Stored items:
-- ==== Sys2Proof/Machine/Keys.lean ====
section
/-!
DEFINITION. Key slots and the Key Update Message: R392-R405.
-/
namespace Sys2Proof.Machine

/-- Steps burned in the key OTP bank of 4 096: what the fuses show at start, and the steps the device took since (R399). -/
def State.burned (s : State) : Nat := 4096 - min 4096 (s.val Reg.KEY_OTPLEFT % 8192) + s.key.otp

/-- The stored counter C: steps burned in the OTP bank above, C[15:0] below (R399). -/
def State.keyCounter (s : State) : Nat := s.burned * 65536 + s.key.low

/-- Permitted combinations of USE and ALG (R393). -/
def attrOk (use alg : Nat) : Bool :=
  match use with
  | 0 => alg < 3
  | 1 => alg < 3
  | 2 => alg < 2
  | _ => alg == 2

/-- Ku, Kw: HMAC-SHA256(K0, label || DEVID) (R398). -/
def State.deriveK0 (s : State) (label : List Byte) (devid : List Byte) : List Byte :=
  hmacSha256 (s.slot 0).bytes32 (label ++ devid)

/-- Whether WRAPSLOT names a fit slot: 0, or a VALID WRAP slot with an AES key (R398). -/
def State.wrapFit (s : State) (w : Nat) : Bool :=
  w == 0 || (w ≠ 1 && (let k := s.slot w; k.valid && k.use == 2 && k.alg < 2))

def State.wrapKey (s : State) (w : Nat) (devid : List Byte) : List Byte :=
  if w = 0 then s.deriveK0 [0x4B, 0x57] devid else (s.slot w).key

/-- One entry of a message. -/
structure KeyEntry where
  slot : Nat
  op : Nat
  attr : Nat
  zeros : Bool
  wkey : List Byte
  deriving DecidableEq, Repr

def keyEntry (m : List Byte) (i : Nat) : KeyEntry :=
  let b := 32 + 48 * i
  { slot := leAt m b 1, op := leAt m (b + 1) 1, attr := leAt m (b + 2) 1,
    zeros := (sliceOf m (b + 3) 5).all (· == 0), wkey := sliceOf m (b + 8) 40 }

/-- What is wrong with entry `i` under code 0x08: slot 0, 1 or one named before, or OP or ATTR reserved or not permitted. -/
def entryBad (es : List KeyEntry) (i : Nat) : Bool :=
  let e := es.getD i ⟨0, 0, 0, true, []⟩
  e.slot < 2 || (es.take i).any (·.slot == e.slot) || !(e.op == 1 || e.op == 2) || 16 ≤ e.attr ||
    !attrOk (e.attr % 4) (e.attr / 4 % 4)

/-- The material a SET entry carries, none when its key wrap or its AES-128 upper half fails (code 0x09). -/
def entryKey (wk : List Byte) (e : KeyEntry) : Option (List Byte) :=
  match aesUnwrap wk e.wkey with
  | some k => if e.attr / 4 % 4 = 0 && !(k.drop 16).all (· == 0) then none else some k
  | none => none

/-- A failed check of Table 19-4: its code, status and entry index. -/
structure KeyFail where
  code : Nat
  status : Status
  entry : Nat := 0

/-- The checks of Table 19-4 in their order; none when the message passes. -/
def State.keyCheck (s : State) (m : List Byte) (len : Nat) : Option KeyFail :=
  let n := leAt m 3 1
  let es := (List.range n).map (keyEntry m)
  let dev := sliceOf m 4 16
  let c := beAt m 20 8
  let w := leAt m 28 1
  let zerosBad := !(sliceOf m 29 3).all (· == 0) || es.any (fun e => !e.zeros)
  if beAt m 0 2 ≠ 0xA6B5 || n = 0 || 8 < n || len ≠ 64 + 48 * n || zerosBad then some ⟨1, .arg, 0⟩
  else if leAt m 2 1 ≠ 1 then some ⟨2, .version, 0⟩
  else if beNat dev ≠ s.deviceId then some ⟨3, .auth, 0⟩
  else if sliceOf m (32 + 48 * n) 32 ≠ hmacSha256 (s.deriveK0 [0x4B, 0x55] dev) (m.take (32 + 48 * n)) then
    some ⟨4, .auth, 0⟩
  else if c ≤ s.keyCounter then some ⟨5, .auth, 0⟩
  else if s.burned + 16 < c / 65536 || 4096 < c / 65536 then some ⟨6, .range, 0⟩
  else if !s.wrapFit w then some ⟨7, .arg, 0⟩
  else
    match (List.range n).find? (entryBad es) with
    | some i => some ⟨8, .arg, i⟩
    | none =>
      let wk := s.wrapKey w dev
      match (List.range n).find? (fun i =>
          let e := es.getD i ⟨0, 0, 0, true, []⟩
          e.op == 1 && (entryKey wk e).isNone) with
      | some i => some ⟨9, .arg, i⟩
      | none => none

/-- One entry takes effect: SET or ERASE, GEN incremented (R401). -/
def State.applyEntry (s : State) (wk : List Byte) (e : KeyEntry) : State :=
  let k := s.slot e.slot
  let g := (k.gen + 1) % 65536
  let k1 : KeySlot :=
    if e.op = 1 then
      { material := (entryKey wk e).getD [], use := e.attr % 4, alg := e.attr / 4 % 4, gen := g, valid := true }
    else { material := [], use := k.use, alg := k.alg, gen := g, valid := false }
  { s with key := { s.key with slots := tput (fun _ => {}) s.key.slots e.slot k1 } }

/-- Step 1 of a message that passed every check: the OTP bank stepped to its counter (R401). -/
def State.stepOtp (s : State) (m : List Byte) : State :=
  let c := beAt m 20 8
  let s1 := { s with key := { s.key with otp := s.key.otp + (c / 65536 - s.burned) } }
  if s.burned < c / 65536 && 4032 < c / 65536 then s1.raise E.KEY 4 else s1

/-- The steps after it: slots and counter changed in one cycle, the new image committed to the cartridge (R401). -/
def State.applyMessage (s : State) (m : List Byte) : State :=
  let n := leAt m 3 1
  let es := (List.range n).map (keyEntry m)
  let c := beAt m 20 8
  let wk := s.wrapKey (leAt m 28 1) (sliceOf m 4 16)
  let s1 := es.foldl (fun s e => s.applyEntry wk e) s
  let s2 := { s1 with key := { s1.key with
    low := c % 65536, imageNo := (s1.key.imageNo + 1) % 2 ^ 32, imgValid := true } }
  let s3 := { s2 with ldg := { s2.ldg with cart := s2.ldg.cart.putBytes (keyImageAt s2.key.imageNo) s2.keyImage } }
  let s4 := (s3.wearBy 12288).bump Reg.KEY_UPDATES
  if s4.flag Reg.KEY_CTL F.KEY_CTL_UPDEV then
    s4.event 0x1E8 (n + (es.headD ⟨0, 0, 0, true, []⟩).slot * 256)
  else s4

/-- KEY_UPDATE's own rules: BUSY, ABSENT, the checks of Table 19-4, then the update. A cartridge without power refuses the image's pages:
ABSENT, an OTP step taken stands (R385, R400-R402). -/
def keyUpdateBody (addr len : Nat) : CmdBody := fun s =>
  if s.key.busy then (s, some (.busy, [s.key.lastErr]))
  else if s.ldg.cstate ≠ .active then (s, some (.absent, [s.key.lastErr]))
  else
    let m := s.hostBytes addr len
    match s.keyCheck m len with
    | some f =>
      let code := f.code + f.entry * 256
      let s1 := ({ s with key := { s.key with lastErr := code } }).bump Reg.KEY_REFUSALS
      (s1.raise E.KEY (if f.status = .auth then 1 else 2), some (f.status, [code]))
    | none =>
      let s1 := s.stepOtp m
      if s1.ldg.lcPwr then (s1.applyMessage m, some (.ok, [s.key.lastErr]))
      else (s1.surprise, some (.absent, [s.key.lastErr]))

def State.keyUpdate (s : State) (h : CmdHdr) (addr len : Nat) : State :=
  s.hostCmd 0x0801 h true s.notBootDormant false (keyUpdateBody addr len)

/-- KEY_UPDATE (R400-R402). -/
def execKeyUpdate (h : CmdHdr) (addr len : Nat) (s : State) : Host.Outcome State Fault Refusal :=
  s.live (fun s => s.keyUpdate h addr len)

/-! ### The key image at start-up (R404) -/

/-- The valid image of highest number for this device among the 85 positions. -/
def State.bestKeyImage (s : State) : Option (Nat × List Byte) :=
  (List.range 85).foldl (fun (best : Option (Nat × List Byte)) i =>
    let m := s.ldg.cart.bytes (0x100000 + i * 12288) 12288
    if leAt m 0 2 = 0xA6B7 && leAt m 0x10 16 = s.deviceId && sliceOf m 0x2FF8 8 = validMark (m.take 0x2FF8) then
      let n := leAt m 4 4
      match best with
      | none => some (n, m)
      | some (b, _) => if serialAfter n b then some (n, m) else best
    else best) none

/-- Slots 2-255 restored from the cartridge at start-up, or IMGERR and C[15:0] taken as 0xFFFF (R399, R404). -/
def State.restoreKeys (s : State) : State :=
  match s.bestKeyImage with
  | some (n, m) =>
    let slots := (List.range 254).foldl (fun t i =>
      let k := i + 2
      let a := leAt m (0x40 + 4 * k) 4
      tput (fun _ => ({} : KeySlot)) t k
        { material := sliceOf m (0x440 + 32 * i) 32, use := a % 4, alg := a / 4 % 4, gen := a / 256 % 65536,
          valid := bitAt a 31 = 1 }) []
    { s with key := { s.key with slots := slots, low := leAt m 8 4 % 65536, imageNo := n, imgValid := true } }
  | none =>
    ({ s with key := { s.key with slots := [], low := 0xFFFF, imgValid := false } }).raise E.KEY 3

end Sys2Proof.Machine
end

Work task
Within the entries above, find each line where "entryBad" appears; copy every one.

Reply
def entryBad (es : List KeyEntry) (i : Nat) : Bool :=
    match (List.range n).find? (entryBad es) with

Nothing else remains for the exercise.